===== PROVIDED ENTRIES =====
-- ==== Sys2Proof/Laws/Tokens.lean ====
section
/-! SUPPORT. Header tokens one by one and DESERIALIZE's leaf records are the same work (R73, R98, R105): a record of distance
`d` is `d` tokens H.EXPAND and one H.LEAF. -/

namespace Sys2Proof

open Sys2Proof.Machine

/-- The leaf records of a tree as distances and values (R71). -/
def CodeTree.recordPairs : CodeTree → List (Nat × Byte)
  | .unset => []
  | .leaf v => [(0, v)]
  | .node a b =>
    match a.recordPairs with
    | [] => b.recordPairs
    | (d, v) :: rest => (d + 1, v) :: (rest ++ b.recordPairs)

/-- The tokens of a leaf record (R73). -/
def pairTokens (x : Nat × Byte) : List Instr := List.replicate x.1 .hExpand ++ [.hLeaf x.2]

/-- The bits of a leaf record (R71). -/
def pairBits (x : Nat × Byte) : List Bool := List.replicate x.1 true ++ (false :: bitsOfByte x.2)

theorem CodeTree.recordPairs_spec {t : CodeTree} (h : t.complete = true) :
    t.recordPairs ≠ [] ∧ (t.recordPairs.map pairTokens).flatten = t.tokens ∧
      (t.recordPairs.map pairBits).flatten = t.header := by
  induction t with
  | unset => cases h
  | leaf v => simp [recordPairs, pairTokens, pairBits, tokens, header]
  | node a b iha ihb =>
    simp only [complete, Bool.and_eq_true] at h
    obtain ⟨a1, a2, a3⟩ := iha h.1
    obtain ⟨-, b2, b3⟩ := ihb h.2
    simp only [recordPairs, tokens, header]
    cases ha : a.recordPairs with
    | nil => exact absurd ha a1
    | cons x rest =>
      obtain ⟨d, v⟩ := x
      rw [ha] at a2 a3
      simp only [List.map_cons, List.flatten_cons, pairTokens, pairBits] at a2 a3
      refine ⟨by simp, ?_, ?_⟩
      · rw [← a2, ← b2]
        simp [pairTokens, List.replicate_succ]
      · rw [← a3, ← b3]
        simp [pairBits, List.replicate_succ]

namespace Machine

/-! ### Tokens do not see the registers -/

/-- Two states with the same arena. -/
def SameArena (s t : State) : Prop := t.nodes = s.nodes ∧ t.nodeCnt = s.nodeCnt ∧ t.root = s.root ∧ t.params = s.params

theorem SameArena.findPending {s t : State} (h : SameArena s t) : findPending t = findPending s :=
  findPending_congr (node_congr h.1) h.2.2.1 h.2.1 h.2.2.2

theorem SameArena.makeLeaf {s t : State} (h : SameArena s t) (p : NodeIdx) (v : Byte) :
    SameArena (makeLeaf p v s) (makeLeaf p v t) := by
  obtain ⟨h1, h2, h3, h4⟩ := h
  exact ⟨by simp [Machine.makeLeaf, h1], h2, h3, h4⟩

theorem SameArena.expand {s t s' : State} (h : SameArena s t) {p z o : NodeIdx} (he : expand p s = some (s', z, o)) :
    ∃ t', expand p t = some (t', z, o) ∧ SameArena s' t' := by
  obtain ⟨h1, h2, h3, h4⟩ := h
  simp only [Machine.expand, h2, h4] at he ⊢
  split at he
  · cases he
  · rename_i hc
    cases he
    rw [if_neg hc]
    exact ⟨_, rfl, by simp [h1], rfl, h3, h4⟩

/-- Running tokens to completion (no header failure) gives the same arena from the same arena. -/
theorem SameArena.pairTokens {s t u : State} (h : SameArena s t) (d : Nat) (v : Byte)
    (hr : runAll (pairTokens (d, v)) s = .next u) : ∃ w, runAll (Sys2Proof.pairTokens (d, v)) t = .next w ∧ SameArena u w := by
  induction d generalizing s t with
  | zero =>
    simp only [Sys2Proof.pairTokens, List.replicate_zero, List.nil_append, runAll, exec, execHLeaf, h.findPending] at hr ⊢
    cases hp : Machine.findPending s with
    | none => simp [hp] at hr
    | some p =>
      simp only [hp] at hr ⊢
      cases hr
      exact ⟨_, rfl, h.makeLeaf p v⟩
  | succ d ih =>
    simp only [Sys2Proof.pairTokens, List.replicate_succ, List.cons_append, runAll, exec, execHExpand, h.findPending] at hr ⊢
    cases hp : Machine.findPending s with
    | none => simp [hp] at hr
    | some p =>
      simp only [hp] at hr ⊢
      cases he : Machine.expand p s with
      | none =>
        simp only [he] at hr
        have h0 : Machine.findPending (finish (headerFail .treeOverflow s.nodeCnt s)) = none := findPending_noTree rfl
        cases d with
        | zero => simp [runAll, exec, execHLeaf, h0] at hr
        | succ d => simp [runAll, List.replicate_succ, exec, execHExpand, h0] at hr
      | some x =>
        obtain ⟨s', z, o⟩ := x
        obtain ⟨t', he', h'⟩ := h.expand he
        simp only [he, he'] at hr ⊢
        exact ih h' hr

/-! ### A record is its tokens -/

/-- Tokens of one record, run to completion, are the record's expansions and its leaf (R98, R105). -/
theorem pairTokens_spine {s u : State} (h : ArenaOk s) (d : Nat) (v : Byte)
    (hr : runAll (Sys2Proof.pairTokens (d, v)) s = .next u) :
    ∃ p q s2, findPending s = some p ∧ expandSpine d p s = (some q, s2) ∧ u = makeLeaf q v s2 ∧ ArenaOk u := by
  induction d generalizing s with
  | zero =>
    simp only [Sys2Proof.pairTokens, List.replicate_zero, List.nil_append, runAll, exec, execHLeaf] at hr
    cases hp : findPending s with
    | none => simp [hp] at hr
    | some p =>
      simp only [hp] at hr
      cases hr
      obtain ⟨T, hT⟩ := arenaOk_pending h hp
      exact ⟨p, p, s, rfl, rfl, rfl, .inr ⟨_, (holdsTree_makeLeaf hT hp (fun m => node_makeLeaf s p v m) rfl rfl rfl).1⟩⟩
  | succ d ih =>
    simp only [Sys2Proof.pairTokens, List.replicate_succ, List.cons_append, runAll, exec, execHExpand] at hr
    cases hp : findPending s with
    | none => simp [hp] at hr
    | some p =>
      simp only [hp] at hr
      cases he : expand p s with
      | none =>
        simp only [he] at hr
        have h0 : findPending (finish (headerFail .treeOverflow s.nodeCnt s)) = none := findPending_noTree rfl
        cases d with
        | zero => simp [runAll, exec, execHLeaf, h0] at hr
        | succ d => simp [runAll, List.replicate_succ, exec, execHExpand, h0] at hr
      | some x =>
        obtain ⟨s', z, o⟩ := x
        simp only [he] at hr
        obtain ⟨T, hT⟩ := arenaOk_pending h hp
        have hcap : s.nodeCnt.toNat + 2 ≤ s.params.nodeCap := by
          by_contra hc
          rw [expand_full p s (by omega)] at he
          cases he
        obtain ⟨b', z', o', h1, h2, h3, h4, h5, h6⟩ := expand_fits p s hcap
        rw [he] at h1
        cases h1
        obtain ⟨k1, k2⟩ := holdsTree_expand hT hp h6 h2 h3 (by rw [h4]) h5 (by rw [h4]) hcap
        obtain ⟨p1, q, s2, i1, i2, i3, i4⟩ := ih (.inr ⟨_, k1⟩) hr
        have hz : findPending s' = some z := by rw [findPending_head, k2]; rfl
        rw [hz] at i1
        cases i1
        exact ⟨p, q, s2, rfl, by simp only [expandSpine, he]; exact i2, i3, i4⟩

theorem expandSpine_advance (k d : Nat) (p : NodeIdx) (s : State) :
    expandSpine d p (advance k s) = ((expandSpine d p s).1, advance k (expandSpine d p s).2) := by
  induction d generalizing p s with
  | zero => rfl
  | succ d ih =>
    have he : expand p (advance k s) = (expand p s).map (fun x => (advance k x.1, x.2)) := by
      simp only [expand]
      show (if s.params.nodeCap < s.nodeCnt.toNat + 2 then none else _) = _
      split <;> rfl
    simp only [expandSpine, he]
    cases expand p s with
    | none => rfl
    | some x => exact ih _ _

theorem pairBits_length (x : Nat × Byte) : (pairBits x).length = x.1 + 9 := by
  simp [pairBits, bitsOfByte_length]

theorem SameArena.tokens {s t u : State} (h : SameArena s t) (l : List (Nat × Byte))
    (hr : runAll (l.map Sys2Proof.pairTokens).flatten s = .next u) :
    ∃ w, runAll (l.map Sys2Proof.pairTokens).flatten t = .next w ∧ SameArena u w := by
  induction l generalizing s t with
  | nil => cases hr; exact ⟨t, rfl, h⟩
  | cons x l ih =>
    obtain ⟨d, v⟩ := x
    simp only [List.map_cons, List.flatten_cons, runAll_append] at hr ⊢
    cases h1 : runAll (Sys2Proof.pairTokens (d, v)) s with
    | fault r => rw [h1] at hr; cases hr
    | refused r => rw [h1] at hr; cases hr
    | next s1 =>
      rw [h1] at hr
      obtain ⟨t1, k1, k2⟩ := h.pairTokens d v h1
      rw [k1]
      exact ih k2 hr

/-- Tokens run to completion keep the arena a tree and change nothing else. -/
theorem tokens_frame {s u : State} (h : ArenaOk s) (l : List (Nat × Byte))
    (hr : runAll (l.map Sys2Proof.pairTokens).flatten s = .next u) :
    ArenaOk u ∧ u = { s with nodes := u.nodes, nodeCnt := u.nodeCnt } := by
  induction l generalizing s with
  | nil => cases hr; exact ⟨h, rfl⟩
  | cons x l ih =>
    obtain ⟨d, v⟩ := x
    simp only [List.map_cons, List.flatten_cons, runAll_append] at hr
    cases h1 : runAll (Sys2Proof.pairTokens (d, v)) s with
    | fault r => rw [h1] at hr; cases hr
    | refused r => rw [h1] at hr; cases hr
    | next s1 =>
      rw [h1] at hr
      obtain ⟨p, q, s2, k1, k2, k3, k4⟩ := pairTokens_spine h d v h1
      obtain ⟨j1, j2⟩ := ih k4 hr
      have hs2 := expandSpine_frame d p s
      rw [k2] at hs2
      refine ⟨j1, ?_⟩
      rw [k3, show s2 = _ from hs2] at j2
      exact j2

/-- DESERIALIZE's loop on records whose tokens run to completion does what the tokens do, and reads exactly the records. -/
theorem deserializeLoop_tokens (l : List (Nat × Byte)) (fuel : Nat) (s u : State) (rest : List Bool) (h : ArenaOk s)
    (hbits : bitsFrom s = (l.map pairBits).flatten ++ rest)
    (hr : runAll (l.map Sys2Proof.pairTokens).flatten s = .next u) :
    deserializeLoop (fuel + l.length) s = deserializeLoop fuel (advance (l.map pairBits).flatten.length u) := by
  induction l generalizing s u with
  | nil =>
    cases hr
    simp
  | cons x l ih =>
    obtain ⟨d, v⟩ := x
    simp only [List.map_cons, List.flatten_cons, runAll_append] at hr hbits ⊢
    cases h1 : runAll (Sys2Proof.pairTokens (d, v)) s with
    | fault r => rw [h1] at hr; cases hr
    | refused r => rw [h1] at hr; cases hr
    | next s1 =>
      rw [h1] at hr
      obtain ⟨p, q, s2, k1, k2, k3, k4⟩ := pairTokens_spine h d v h1
      have hrec : readRecord s = (some (d, v), advance (d + 9) s) := by
        rw [readRecord_eq, hbits]
        have : pairBits (d, v) ++ (l.map pairBits).flatten ++ rest =
            List.replicate d true ++ (false :: (bitsOfByte v ++ ((l.map pairBits).flatten ++ rest))) := by
          simp [pairBits]
        rw [this, recordOf_append]
      have hle : d + 9 ≤ bitsLeft s := by
        rw [← bitsFrom_length, hbits, List.length_append, List.length_append, pairBits_length]
        simp only
        omega
      have hs2 := expandSpine_frame d p s
      rw [k2] at hs2
      have hs1 : s1 = { s with nodes := s1.nodes, nodeCnt := s1.nodeCnt } := by
        rw [k3]
        exact (congrArg (makeLeaf q v) hs2).trans rfl
      have hfrom : bitsFrom (advance (d + 9) s1) = (l.map pairBits).flatten ++ rest := by
        have : bitsFrom (advance (d + 9) s1) = bitsFrom (advance (d + 9) s) :=
          bitsFrom_congr (by rw [hs1]; rfl) (by rw [hs1]; rfl) (by rw [hs1]; rfl) (by rw [hs1]; rfl)
        rw [this, bitsFrom_advance hle, hbits, List.append_assoc]
        exact List.drop_left' (pairBits_length _)
      have hok : ArenaOk (advance (d + 9) s1) := by
        rcases k4 with ⟨a1, a2, a3⟩ | ⟨T, hT⟩
        · exact .inl ⟨a1, a2, a3⟩
        · exact .inr ⟨T, holdsTree_advance hT _⟩
      obtain ⟨w, w1, w2⟩ := SameArena.tokens (s := s1) (t := advance (d + 9) s1) ⟨rfl, rfl, rfl, rfl⟩ l hr
      have hw : w = advance (d + 9) u := by
        have e1 := (tokens_frame hok l w1).2
        have e2 := (tokens_frame k4 l hr).2
        rw [e1, e2, w2.1, w2.2.1]
        rfl
      have := ih (advance (d + 9) s1) w hok hfrom w1
      rw [hw, advance_advance] at this
      simp only [List.length_cons, ← Nat.add_assoc, List.length_append, pairBits_length]
      rw [deserializeLoop, k1]
      simp only [hrec, expandSpine_advance, k2]
      rw [← this, k3]
      rfl

/-- DESERIALIZE of the header of a tree builds the arena that the tree's tokens build (R73, R98, R105). -/
theorem deserializeRun_tokens {s u : State} {T : CodeTree} {rest : List Bool} (hc : T.complete = true)
    (hbits : bitsFrom s = T.header ++ rest) (hr : runAll T.tokens (treeInit s) = .next u) (hu : findPending u = none) :
    ∃ t, deserializeRun s = .completed t ∧ t.nodes = u.nodes ∧ t.nodeCnt = u.nodeCnt ∧ t.root = u.root := by
  obtain ⟨p1, p2, p3⟩ := CodeTree.recordPairs_spec hc
  rw [← p3] at hbits
  rw [← p2] at hr
  have hlen : T.recordPairs.length ≤ bitsLeft s := by
    rw [← bitsFrom_length, hbits, List.length_append]
    have : ∀ l : List (Nat × Byte), l.length ≤ (l.map pairBits).flatten.length := by
      intro l
      induction l with
      | nil => simp
      | cons x l ih => simp [pairBits_length] at ih ⊢; omega
    have := this T.recordPairs
    omega
  have h := deserializeLoop_tokens T.recordPairs (bitsLeft s + 1 - T.recordPairs.length) (treeInit s) u rest
    (.inr ⟨_, holdsTree_treeInit s⟩) (by rw [bitsFrom_treeInit]; exact hbits) hr
  rw [Nat.sub_add_cancel (by omega)] at h
  obtain ⟨k, hk⟩ : ∃ k, bitsLeft s + 1 - T.recordPairs.length = k + 1 := ⟨bitsLeft s - T.recordPairs.length, by omega⟩
  have hnone : findPending (advance (T.recordPairs.map pairBits).flatten.length u) = none :=
    (SameArena.findPending (s := u) (t := advance (T.recordPairs.map pairBits).flatten.length u) ⟨rfl, rfl, rfl, rfl⟩).trans hu
  have hend : deserializeLoop (k + 1) (advance (T.recordPairs.map pairBits).flatten.length u) =
      .completed (advance (T.recordPairs.map pairBits).flatten.length u) := by
    simp only [deserializeLoop, hnone]
  rw [hk, hend] at h
  obtain ⟨x, hx⟩ : ∃ x, x = advance (T.recordPairs.map pairBits).flatten.length u := ⟨_, rfl⟩
  rw [← hx] at h
  exact ⟨{ x with hdrLen := x.cursor - s.cursor }, by rw [deserializeRun, h], by rw [hx]; rfl, by rw [hx]; rfl, by rw [hx]; rfl⟩

end Machine

end Sys2Proof
end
=====
Once the line with "exact ih _ _" is found in the records above, print exactly that line and every line after it through the line with "obtain ⟨j1, j2⟩ := ih k4 hr".

→ RESULT FOR THIS TASK:
    | some x => exact ih _ _

theorem pairBits_length (x : Nat × Byte) : (pairBits x).length = x.1 + 9 := by
  simp [pairBits, bitsOfByte_length]

theorem SameArena.tokens {s t u : State} (h : SameArena s t) (l : List (Nat × Byte))
    (hr : runAll (l.map Sys2Proof.pairTokens).flatten s = .next u) :
    ∃ w, runAll (l.map Sys2Proof.pairTokens).flatten t = .next w ∧ SameArena u w := by
  induction l generalizing s t with
  | nil => cases hr; exact ⟨t, rfl, h⟩
  | cons x l ih =>
    obtain ⟨d, v⟩ := x
    simp only [List.map_cons, List.flatten_cons, runAll_append] at hr ⊢
    cases h1 : runAll (Sys2Proof.pairTokens (d, v)) s with
    | fault r => rw [h1] at hr; cases hr
    | refused r => rw [h1] at hr; cases hr
    | next s1 =>
      rw [h1] at hr
      obtain ⟨t1, k1, k2⟩ := h.pairTokens d v h1
      rw [k1]
      exact ih k2 hr

/-- Tokens run to completion keep the arena a tree and change nothing else. -/
theorem tokens_frame {s u : State} (h : ArenaOk s) (l : List (Nat × Byte))
    (hr : runAll (l.map Sys2Proof.pairTokens).flatten s = .next u) :
    ArenaOk u ∧ u = { s with nodes := u.nodes, nodeCnt := u.nodeCnt } := by
  induction l generalizing s with
  | nil => cases hr; exact ⟨h, rfl⟩
  | cons x l ih =>
    obtain ⟨d, v⟩ := x
    simp only [List.map_cons, List.flatten_cons, runAll_append] at hr
    cases h1 : runAll (Sys2Proof.pairTokens (d, v)) s with
    | fault r => rw [h1] at hr; cases hr
    | refused r => rw [h1] at hr; cases hr
    | next s1 =>
      rw [h1] at hr
      obtain ⟨p, q, s2, k1, k2, k3, k4⟩ := pairTokens_spine h d v h1
      obtain ⟨j1, j2⟩ := ih k4 hr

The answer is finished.